Lions were a prominent feature of Mesopotamian mythology, often used to represent kings and kingship. Most notably, the artefact that I saw (similar to the one pictured above) noted that lions were so closely related to the idea of kings and royalty because they represented wild chaos, the antithesis of the order and control the king strives for.
Such a dichotomous definition of leadership, it seems, has deep, historical roots. The image of a wild, untamed lion being the opposite, or even the enemy, of the king’s desire for stability implies that a leader’s role is to create, keep, and restore order. In hunting and killing the lion, the king dispatches the symbol of a threat to his absolute rule.
The notion of chaos being a threat to a leader’s rule is a puzzling yet understandable concept. Understandable in the sense that leadership and leading can depend on familiarity and stability to support authority and predetermined power structures. Puzzling, however, that the lion is hunted down and killed, showing an extreme fear of the ultimately natural state of instability, change and turmoil. Change, yes, can be chaotic and confronting, but it is striking that the perceived solution for ‘fixing’ these situations is an ultimately even more chaotic act. Fighting to keep chaos away by introducing it yourself seems, on the surface, rather counterproductive.
In a way, however, the lion hunt (this metaphorical hunt for and dispatching of disorder) is controlled, organized chaos. It is an attempt to control, to manage and to fight off a perceived threat to the leader’s perception of what stability and order should be. Here, context is everything. What looks like chaos to us is control for the lion. What seems wild and untamed from the palatial grounds of the leader is, in fact, a perfectly productive way of life.

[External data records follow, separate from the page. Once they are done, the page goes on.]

/-- The slot array, the DUKPT records and the vault of each channel keep their canonical form through every step. If in
each channel the slots, DUKPT records, vault entries and vault index are listed in strictly rising order with no
entry equal to an empty one, then after any step that answers a next state they still are. (R155, R174, R254) -/
def Obligations.StoreRegionsStayCanonical : Prop :=
  (∀ (s t : State),
    (∀ ch, SMap.wf (zeros 128) (s.chan ch).keys.slots = true ∧ SMap.wf DukptRec.unbound (s.chan ch).keys.dukpt = true
        ∧ SMap.wf 0 (s.chan ch).keys.entries = true ∧ SMap.wf 0 (s.chan ch).keys.index = true) →
    step s = .next t →
    ∀ ch, SMap.wf (zeros 128) (t.chan ch).keys.slots = true ∧ SMap.wf DukptRec.unbound (t.chan ch).keys.dukpt = true
        ∧ SMap.wf 0 (t.chan ch).keys.entries = true ∧ SMap.wf 0 (t.chan ch).keys.index = true)

/-- Attestation, addressing, recorder, response and link commands leave both channels and host memory as they were. For
the commands of MCTP addressing, SPDM, IDE keys, firmware activation, sensors, the recorder's own events, responses,
nonces, link training, PWR_FAIL_N and wait verdicts: where exec answers a next state, both channels are unchanged
but for events on their way to the recorder, and so are the queue of commands, the lines of host memory, the
functions' registers and the queues. (R36, R385, R387, R397, R410) -/
def Obligations.PortCommandsLeaveTheChannels : Prop :=
  ∀ (s t : State),
    ((∃ b e, exec (.endpointIdAssignment b e) s = .next t)
      ∨ (∃ x, exec (.dynamicAddressAssignment x) s = .next t)
      ∨ (∃ x n, exec (.mctpUnsupportedMessage x n) s = .next t)
      ∨ (∃ v b, exec (.getVersion v b) s = .next t)
      ∨ (∃ v b, exec (.getCapabilities v b) s = .next t)
      ∨ (∃ v b, exec (.negotiateAlgorithms v b) s = .next t)
      ∨ (∃ v b, exec (.getDigests v b) s = .next t)
      ∨ (∃ v b, exec (.getCertificate v b) s = .next t)
      ∨ (∃ v b, exec (.challenge v b) s = .next t)
      ∨ (∃ v b, exec (.getMeasurements v b) s = .next t)
      ∨ (∃ v b, exec (.keyExchange v b) s = .next t)
      ∨ (∃ v b, exec (.finish v b) s = .next t)
      ∨ (∃ v b, exec (.heartbeat v b) s = .next t)
      ∨ (∃ v b, exec (.keyUpdate v b) s = .next t)
      ∨ (∃ v b, exec (.endSession v b) s = .next t)
      ∨ (∃ v, ∃ x : Option (BitVec 6), ∃ k h, exec (.ideKm v x k h) s = .next t)
      ∨ (∃ v, exec (.activateFirmware v) s = .next t)
      ∨ (∃ v n, exec (.getSensorReading v n) s = .next t)
      ∨ exec (.recorderFreezeTimeout) s = .next t
      ∨ exec (.recorderPeriodicFlush) s = .next t
      ∨ exec (.recorderFlushDone) s = .next t
      ∨ exec (.kerralResponse) s = .next t
      ∨ exec (.nonceExpiry) s = .next t
      ∨ exec (.linkTrainingDone) s = .next t
      ∨ exec (.pwrFailNAssert) s = .next t
      ∨ (∃ n, exec (.waitVerdict n) s = .next t)) →
    OnlyPort s t ∧ t.host.lines = s.host.lines ∧ t.port.fns = s.port.fns ∧ t.port.queues = s.port.queues

/-- Tamper, test, engine and start events of one channel leave the other channel, the queues and host memory as they
were. For the tamper and monitor events, self-tests, engine ends, start steps 1, 5 and 6, checkpoints and root
record writes (not the first of a provisioning) of one channel: where exec answers a next state, the other channel
is unchanged but for events on their way to the recorder, and so are the functions' registers, the queues and their
outstanding commands, the channels' assay states (but the channel's own, which a failed start test sets to 1), the
lines of host memory and the queue of commands. (R16, R19, R314, R364) -/
def Obligations.ChannelEventsStayThere : Prop :=
  ∀ (s t : State) (ch : Chan),
    ((∃ v, exec (.tamperSourceDetected ch v) s = .next t)
      ∨ (∃ n p, exec (.monitorTest ch n p) s = .next t)
      ∨ (∃ n, exec (.tmpInAssert ch n) s = .next t)
      ∨ exec (.islandBrownOut ch) s = .next t
      ∨ exec (.wakeTamperDecision ch) s = .next t
      ∨ (∃ n p, exec (.laneSelfTest ch n p) s = .next t)
      ∨ (∃ n w, exec (.rakeJobDone ch n w) s = .next t)
      ∨ (∃ n w, exec (.digestJobDone ch n w) s = .next t)
      ∨ (∃ n p, exec (.digestKnownAnswerTest ch n p) s = .next t)
      ∨ (∃ n e v, exec (.digestCmp ch n e v) s = .next t)
      ∨ (∃ n w, exec (.pkOperationDone ch n w) s = .next t)
      ∨ (∃ u r, exec (.backgroundSelfTest ch u r) s = .next t)
      ∨ (∃ b, exec (.fuseLoadDone ch b) s = .next t)
      ∨ (∃ b, exec (.hbmTrainingDone ch b) s = .next t)
      ∨ (∃ b, exec (.memoryTestDone ch b) s = .next t)
      ∨ exec (.checkpointTimer ch) s = .next t
      ∨ ((s.chan ch).keys.firstRoot = false ∧ exec (.rootRecordWriteDone ch) s = .next t)
      ∨ exec (.svnCommitTarget ch) s = .next t) →
    (t.chan ch.peer).quiet = (s.chan ch.peer).quiet ∧ t.port.fns = s.port.fns ∧ t.port.queues = s.port.queues
    ∧ t.port.outst = s.port.outst ∧ (t.port.assay = s.port.assay ∨ t.port.assay = s.port.assay.setSt ch .starting) ∧ t.host.lines = s.host.lines ∧ t.pending = s.pending
end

How many times does this happen to us? Do we fight off what we find threatening as leaders with the same things we fear? Do we introduce our own form of chaos to regain control? Further, what is chaos? What is out of control for us may be stability for someone else. In my world, chaos and change is still frightening, but no longer unwelcome. They are catalysts for change when we need to be more than lightly pushed to accept that change will come. It is not always the best or most welcome way to begin again or learn a hard lesson, but as nature has shown us time and again, the more we hunt and dispatch perceived threats, the more than continue to reappear, often stronger and in greater numbers. What if we used the energy we expend in fighting, running and hunting to observe, embrace and learn? What a different world it might be.